§ **WHAT THE TASK REQUIRES**
Search the records for lines that contain the word "cfgFits". Copy them all.

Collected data
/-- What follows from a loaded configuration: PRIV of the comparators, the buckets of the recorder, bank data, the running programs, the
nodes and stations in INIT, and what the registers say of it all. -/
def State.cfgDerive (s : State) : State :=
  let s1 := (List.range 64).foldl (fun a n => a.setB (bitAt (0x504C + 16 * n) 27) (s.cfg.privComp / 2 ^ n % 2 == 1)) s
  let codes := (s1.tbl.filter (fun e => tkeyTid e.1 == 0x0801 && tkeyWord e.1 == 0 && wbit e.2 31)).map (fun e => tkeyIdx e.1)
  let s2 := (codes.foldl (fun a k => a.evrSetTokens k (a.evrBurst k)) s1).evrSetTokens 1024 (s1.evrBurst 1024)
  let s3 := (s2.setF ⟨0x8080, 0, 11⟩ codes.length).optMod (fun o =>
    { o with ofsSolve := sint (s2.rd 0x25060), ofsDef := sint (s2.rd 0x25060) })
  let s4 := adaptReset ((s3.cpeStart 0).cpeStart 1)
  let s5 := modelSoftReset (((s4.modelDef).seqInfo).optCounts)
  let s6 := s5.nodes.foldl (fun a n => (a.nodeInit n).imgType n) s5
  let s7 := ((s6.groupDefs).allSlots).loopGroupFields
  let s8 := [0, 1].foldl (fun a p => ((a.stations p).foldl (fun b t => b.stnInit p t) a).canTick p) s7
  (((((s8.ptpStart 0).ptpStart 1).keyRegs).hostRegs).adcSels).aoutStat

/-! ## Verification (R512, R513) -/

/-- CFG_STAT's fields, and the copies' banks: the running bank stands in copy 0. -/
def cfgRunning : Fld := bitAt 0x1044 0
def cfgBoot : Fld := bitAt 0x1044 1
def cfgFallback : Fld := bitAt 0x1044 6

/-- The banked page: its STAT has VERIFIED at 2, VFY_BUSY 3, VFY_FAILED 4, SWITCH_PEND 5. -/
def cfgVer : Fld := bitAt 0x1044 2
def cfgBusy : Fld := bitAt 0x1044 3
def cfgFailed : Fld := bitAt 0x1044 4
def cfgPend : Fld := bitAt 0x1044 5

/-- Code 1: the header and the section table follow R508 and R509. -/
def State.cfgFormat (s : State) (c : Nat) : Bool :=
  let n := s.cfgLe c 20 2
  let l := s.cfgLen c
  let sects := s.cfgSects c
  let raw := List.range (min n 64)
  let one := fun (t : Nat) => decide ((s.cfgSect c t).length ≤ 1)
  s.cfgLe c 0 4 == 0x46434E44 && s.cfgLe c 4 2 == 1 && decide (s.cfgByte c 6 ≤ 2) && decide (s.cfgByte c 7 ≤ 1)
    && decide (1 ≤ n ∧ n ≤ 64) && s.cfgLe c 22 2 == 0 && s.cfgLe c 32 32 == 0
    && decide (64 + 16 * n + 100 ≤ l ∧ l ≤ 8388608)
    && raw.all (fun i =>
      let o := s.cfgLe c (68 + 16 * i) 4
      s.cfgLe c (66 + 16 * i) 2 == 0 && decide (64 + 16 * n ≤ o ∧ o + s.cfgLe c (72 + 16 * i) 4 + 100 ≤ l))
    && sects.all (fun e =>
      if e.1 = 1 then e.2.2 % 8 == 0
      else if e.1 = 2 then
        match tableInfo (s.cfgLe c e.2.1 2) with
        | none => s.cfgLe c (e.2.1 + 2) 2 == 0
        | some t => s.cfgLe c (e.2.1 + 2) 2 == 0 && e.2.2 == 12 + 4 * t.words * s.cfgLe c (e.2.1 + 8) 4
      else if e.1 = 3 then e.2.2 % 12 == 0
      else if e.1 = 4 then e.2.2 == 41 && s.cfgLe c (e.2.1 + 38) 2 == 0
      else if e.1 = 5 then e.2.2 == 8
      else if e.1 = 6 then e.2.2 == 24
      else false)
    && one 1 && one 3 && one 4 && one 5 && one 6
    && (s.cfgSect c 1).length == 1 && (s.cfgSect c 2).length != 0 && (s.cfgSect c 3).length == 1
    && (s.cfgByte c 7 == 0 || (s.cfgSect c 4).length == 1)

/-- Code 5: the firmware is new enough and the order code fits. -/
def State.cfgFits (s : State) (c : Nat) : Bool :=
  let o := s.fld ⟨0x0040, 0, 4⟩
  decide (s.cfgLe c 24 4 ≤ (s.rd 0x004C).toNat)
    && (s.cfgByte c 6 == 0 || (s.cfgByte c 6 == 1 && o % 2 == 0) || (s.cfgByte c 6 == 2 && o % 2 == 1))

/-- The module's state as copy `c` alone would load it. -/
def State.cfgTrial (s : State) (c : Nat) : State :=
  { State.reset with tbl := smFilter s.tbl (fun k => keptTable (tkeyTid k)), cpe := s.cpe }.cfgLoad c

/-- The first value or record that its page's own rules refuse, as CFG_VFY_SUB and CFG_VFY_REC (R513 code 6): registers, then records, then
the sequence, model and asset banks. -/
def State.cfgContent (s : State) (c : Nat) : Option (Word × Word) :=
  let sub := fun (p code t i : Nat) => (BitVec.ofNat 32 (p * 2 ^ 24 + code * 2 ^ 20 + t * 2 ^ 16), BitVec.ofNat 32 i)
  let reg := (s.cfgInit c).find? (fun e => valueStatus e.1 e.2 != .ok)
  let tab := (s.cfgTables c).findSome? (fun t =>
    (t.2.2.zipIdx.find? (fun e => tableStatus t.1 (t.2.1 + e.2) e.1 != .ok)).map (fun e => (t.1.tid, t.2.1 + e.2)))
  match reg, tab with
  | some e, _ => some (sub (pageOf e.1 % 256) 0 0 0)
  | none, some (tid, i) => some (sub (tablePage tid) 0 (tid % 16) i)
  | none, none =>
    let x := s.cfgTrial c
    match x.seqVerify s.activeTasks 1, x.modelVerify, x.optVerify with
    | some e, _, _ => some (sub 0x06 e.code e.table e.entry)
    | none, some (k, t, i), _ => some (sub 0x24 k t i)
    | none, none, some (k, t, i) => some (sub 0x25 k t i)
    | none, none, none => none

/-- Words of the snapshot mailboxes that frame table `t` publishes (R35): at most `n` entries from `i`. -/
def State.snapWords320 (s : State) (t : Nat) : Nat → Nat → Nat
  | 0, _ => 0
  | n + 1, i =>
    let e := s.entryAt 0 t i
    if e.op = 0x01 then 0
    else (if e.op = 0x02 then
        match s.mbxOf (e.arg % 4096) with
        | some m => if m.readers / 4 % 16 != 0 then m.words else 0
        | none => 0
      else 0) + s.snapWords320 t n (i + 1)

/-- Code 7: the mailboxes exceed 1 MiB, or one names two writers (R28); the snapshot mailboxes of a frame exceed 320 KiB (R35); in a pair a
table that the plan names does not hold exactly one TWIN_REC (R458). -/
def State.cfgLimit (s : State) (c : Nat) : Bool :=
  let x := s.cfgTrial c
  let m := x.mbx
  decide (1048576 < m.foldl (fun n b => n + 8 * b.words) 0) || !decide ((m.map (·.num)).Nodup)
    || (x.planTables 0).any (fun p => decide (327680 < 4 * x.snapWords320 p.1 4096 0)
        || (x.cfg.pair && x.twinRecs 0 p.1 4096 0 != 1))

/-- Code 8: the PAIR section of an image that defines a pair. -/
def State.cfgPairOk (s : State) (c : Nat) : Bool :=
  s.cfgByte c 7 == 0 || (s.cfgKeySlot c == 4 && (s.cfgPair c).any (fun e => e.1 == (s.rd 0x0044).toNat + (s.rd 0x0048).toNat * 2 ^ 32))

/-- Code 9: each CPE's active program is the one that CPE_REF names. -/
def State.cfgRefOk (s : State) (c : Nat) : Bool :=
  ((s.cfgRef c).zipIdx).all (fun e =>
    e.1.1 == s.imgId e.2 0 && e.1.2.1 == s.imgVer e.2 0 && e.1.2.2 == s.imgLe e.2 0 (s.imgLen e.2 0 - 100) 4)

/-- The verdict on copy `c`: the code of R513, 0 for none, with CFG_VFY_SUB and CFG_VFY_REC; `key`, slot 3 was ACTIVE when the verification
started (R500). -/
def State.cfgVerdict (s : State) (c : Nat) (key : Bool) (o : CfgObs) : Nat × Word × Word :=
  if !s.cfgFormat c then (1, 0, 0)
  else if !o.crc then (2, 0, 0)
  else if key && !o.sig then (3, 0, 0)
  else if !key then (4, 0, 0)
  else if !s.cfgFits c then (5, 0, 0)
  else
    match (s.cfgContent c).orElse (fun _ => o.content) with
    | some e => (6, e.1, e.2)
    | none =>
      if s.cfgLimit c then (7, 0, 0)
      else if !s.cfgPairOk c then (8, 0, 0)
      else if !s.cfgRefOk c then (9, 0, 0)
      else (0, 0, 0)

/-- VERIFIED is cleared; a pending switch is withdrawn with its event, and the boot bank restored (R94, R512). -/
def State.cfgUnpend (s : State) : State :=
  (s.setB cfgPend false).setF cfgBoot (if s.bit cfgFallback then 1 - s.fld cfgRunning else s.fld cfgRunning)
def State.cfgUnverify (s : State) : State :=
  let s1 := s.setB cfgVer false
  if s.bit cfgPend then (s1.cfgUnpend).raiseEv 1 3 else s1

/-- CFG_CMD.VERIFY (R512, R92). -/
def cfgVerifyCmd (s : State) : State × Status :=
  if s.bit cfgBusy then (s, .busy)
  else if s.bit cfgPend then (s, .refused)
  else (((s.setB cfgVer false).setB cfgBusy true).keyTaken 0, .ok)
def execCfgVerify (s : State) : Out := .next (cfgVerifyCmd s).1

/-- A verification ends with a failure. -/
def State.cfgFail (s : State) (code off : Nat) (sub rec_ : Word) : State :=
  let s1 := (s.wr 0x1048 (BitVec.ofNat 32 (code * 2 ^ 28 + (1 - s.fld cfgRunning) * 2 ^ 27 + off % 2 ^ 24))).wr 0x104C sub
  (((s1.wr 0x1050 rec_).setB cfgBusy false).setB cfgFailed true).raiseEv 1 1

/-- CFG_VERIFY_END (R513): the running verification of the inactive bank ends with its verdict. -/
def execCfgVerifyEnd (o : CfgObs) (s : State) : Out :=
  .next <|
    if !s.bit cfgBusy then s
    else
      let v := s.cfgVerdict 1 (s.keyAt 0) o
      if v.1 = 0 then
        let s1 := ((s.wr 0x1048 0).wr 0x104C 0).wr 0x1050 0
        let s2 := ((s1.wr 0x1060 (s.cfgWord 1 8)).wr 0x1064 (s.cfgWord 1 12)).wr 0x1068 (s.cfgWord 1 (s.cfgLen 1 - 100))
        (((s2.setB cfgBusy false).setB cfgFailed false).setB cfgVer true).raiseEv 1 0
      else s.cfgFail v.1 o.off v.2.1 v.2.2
---
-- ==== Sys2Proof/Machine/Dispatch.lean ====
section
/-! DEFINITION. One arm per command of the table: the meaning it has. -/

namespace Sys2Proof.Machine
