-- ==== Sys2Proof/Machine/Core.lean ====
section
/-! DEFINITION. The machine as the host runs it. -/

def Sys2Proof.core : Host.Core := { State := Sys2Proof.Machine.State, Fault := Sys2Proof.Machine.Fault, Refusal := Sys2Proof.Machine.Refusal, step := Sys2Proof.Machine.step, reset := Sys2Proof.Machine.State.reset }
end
--
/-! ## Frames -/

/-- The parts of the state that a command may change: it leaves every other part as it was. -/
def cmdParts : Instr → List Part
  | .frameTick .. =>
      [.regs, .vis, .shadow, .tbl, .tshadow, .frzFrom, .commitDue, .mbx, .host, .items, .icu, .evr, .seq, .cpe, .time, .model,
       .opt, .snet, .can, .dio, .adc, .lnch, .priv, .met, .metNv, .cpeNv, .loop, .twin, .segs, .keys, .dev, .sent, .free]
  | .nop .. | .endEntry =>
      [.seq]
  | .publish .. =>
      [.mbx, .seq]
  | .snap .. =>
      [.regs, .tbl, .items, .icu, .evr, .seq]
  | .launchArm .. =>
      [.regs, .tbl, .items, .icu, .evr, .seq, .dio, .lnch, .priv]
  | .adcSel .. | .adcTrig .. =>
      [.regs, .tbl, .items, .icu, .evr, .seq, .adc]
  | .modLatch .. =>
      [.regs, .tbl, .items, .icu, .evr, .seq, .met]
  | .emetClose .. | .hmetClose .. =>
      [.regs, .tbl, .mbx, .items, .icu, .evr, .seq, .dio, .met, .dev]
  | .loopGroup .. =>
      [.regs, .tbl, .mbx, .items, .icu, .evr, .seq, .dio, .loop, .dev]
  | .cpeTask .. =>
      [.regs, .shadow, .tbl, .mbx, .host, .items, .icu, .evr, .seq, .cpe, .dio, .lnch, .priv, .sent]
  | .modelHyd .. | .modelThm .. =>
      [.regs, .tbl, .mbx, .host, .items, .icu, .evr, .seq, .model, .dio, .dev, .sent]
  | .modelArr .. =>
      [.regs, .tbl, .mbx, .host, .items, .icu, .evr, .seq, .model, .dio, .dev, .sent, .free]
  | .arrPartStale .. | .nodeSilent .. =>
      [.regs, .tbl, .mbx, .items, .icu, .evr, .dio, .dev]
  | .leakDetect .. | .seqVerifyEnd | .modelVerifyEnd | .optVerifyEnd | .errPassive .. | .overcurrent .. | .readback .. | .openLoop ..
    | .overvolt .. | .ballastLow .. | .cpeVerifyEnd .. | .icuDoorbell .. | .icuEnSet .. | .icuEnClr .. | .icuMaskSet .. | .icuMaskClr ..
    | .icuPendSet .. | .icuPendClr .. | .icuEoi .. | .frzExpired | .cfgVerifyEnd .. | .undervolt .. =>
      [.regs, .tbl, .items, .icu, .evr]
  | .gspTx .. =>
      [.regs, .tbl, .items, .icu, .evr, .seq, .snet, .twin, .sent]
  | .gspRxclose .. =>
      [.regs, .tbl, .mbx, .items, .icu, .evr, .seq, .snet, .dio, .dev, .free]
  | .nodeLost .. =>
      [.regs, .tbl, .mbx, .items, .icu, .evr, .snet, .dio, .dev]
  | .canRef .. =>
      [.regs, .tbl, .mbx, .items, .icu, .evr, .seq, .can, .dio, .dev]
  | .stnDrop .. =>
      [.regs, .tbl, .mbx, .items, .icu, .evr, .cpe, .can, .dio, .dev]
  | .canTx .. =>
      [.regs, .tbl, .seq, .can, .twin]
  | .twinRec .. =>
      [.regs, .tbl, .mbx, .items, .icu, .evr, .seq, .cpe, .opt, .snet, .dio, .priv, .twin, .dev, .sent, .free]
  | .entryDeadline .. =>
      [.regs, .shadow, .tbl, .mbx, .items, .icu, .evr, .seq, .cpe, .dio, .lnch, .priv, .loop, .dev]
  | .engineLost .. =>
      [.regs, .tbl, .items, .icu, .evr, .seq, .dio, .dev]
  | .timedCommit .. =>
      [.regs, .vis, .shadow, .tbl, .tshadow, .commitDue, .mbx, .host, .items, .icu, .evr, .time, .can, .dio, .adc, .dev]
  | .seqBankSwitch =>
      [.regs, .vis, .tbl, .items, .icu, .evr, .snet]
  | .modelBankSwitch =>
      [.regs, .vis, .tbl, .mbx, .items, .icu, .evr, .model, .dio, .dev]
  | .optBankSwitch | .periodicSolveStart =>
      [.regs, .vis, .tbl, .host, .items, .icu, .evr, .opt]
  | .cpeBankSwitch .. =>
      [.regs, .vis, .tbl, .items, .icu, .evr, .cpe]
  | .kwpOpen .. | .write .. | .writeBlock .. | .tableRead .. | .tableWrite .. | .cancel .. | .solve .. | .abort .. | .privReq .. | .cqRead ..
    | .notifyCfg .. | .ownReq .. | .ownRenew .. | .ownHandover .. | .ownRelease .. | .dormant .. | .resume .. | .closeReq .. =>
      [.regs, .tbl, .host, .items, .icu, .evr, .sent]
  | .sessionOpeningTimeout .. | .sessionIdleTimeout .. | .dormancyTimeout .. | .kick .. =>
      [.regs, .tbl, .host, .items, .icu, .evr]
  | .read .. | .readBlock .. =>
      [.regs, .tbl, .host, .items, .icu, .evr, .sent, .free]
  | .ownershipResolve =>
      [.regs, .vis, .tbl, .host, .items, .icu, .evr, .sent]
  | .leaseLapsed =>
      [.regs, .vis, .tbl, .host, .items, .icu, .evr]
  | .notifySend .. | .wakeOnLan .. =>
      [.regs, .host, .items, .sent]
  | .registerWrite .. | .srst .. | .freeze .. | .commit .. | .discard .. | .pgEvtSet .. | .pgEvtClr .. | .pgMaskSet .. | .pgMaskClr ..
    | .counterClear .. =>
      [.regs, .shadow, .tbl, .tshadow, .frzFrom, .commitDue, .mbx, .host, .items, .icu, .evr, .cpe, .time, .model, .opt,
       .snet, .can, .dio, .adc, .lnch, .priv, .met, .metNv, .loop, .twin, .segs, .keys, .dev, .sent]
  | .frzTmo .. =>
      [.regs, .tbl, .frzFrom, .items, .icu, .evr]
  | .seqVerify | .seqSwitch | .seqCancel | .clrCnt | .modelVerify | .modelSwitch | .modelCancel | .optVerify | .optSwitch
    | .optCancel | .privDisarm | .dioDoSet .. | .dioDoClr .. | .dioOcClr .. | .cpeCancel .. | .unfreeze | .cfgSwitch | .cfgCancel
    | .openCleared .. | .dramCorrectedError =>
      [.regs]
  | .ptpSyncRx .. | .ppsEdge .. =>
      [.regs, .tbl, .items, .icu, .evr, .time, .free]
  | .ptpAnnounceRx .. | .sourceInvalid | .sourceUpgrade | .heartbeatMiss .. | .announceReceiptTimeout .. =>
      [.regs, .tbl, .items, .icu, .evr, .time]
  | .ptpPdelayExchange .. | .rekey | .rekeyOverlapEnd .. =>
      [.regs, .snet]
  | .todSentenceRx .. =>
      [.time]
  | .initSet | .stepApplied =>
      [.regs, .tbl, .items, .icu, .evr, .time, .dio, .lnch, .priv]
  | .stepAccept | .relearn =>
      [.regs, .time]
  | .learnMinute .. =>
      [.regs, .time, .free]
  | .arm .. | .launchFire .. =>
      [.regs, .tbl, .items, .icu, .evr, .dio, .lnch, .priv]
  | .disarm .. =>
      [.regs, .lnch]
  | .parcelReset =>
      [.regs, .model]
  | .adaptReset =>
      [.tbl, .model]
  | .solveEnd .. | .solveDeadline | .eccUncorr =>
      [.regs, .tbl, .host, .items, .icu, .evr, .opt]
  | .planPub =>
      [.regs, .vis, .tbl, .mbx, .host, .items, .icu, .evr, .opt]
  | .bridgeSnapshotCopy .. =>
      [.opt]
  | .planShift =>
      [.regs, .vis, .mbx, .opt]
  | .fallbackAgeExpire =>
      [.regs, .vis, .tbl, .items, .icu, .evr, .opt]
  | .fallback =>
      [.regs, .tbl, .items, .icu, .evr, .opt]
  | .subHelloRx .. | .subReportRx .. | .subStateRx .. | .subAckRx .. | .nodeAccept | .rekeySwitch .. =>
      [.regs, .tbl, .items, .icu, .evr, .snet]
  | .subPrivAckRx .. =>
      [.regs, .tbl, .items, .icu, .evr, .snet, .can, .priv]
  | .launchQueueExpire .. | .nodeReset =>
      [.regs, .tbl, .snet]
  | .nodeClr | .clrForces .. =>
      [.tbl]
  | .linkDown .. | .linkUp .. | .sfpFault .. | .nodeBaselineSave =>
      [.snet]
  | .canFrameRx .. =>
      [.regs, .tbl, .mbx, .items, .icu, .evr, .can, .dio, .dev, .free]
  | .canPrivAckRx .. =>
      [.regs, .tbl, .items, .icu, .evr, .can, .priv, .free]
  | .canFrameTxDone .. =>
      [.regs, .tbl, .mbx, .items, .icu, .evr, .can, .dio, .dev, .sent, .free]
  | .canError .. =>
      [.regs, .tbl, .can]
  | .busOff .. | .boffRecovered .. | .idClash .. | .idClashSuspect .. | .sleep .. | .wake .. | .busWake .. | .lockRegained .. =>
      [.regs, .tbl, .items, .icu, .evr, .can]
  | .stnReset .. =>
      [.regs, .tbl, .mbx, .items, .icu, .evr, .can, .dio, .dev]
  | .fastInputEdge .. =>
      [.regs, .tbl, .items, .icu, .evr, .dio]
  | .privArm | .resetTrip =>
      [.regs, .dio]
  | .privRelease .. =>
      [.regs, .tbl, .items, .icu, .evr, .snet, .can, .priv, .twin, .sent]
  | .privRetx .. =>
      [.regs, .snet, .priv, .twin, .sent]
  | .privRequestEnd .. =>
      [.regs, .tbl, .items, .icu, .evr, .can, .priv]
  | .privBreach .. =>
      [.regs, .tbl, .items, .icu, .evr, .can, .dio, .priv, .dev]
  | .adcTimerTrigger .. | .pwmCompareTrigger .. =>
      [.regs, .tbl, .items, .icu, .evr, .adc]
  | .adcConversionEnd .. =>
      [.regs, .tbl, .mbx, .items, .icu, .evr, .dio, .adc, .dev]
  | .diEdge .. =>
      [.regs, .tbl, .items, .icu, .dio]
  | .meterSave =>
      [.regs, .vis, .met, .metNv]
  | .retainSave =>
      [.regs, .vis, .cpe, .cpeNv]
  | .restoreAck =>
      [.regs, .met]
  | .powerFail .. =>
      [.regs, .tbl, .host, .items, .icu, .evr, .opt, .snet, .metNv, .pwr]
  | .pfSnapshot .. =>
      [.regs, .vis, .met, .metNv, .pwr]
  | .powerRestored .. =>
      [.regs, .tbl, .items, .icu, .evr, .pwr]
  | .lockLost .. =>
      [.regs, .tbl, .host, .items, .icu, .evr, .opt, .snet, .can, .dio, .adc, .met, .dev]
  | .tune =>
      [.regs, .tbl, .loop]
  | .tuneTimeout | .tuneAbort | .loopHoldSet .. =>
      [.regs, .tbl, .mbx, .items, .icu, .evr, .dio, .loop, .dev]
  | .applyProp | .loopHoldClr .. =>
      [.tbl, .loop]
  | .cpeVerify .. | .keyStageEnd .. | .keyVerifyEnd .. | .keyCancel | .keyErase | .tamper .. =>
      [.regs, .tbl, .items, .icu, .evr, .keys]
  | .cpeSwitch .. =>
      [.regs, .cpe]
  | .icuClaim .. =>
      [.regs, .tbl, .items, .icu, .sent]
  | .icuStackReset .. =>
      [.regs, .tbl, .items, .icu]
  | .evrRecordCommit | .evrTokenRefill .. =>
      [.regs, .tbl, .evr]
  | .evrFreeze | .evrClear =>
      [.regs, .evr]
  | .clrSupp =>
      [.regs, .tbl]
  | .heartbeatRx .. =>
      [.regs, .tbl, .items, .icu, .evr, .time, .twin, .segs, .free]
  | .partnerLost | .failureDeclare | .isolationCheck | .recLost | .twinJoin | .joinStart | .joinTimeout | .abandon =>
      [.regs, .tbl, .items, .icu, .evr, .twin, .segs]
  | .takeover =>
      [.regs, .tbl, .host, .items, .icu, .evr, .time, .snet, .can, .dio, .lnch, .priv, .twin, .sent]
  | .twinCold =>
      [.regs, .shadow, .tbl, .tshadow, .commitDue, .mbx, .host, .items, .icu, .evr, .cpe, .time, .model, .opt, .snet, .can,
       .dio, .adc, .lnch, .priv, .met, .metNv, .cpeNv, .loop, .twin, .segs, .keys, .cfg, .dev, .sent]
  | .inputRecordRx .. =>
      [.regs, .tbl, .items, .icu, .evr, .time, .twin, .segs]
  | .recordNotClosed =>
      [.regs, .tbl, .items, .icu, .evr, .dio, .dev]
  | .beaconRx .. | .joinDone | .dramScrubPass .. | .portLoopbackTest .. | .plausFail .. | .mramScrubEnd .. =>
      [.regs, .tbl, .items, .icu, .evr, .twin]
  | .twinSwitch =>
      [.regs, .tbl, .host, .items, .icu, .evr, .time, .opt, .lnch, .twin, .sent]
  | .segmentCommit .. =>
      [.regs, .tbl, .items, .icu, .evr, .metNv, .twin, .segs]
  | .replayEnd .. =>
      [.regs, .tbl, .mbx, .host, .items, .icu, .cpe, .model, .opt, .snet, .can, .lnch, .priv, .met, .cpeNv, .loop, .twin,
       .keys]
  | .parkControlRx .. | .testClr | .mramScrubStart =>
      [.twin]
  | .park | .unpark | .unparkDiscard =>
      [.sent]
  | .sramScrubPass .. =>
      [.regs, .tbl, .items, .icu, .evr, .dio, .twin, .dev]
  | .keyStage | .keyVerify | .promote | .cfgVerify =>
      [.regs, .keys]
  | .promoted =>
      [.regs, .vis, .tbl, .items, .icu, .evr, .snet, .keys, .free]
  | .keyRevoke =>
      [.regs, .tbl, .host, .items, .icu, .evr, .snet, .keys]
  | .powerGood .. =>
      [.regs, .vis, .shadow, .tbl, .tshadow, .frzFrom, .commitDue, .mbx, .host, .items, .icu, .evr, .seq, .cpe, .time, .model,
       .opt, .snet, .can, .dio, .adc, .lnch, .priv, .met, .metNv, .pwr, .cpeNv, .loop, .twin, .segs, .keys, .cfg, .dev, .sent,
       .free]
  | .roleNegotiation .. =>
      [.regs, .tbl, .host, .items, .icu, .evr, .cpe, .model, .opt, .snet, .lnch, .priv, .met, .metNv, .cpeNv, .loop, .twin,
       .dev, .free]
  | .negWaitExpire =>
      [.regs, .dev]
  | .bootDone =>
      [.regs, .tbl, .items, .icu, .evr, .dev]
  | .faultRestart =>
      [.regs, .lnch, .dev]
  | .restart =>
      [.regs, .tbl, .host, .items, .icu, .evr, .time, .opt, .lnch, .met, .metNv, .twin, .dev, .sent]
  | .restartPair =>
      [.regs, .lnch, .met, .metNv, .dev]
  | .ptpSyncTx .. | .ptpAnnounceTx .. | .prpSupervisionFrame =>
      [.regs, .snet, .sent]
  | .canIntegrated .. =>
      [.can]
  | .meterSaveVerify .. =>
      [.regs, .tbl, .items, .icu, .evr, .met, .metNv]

§ **TASK ANSWER**
def State.cfgFits (s : State) (c : Nat) : Bool :=
  else if !s.cfgFits c then (5, 0, 0)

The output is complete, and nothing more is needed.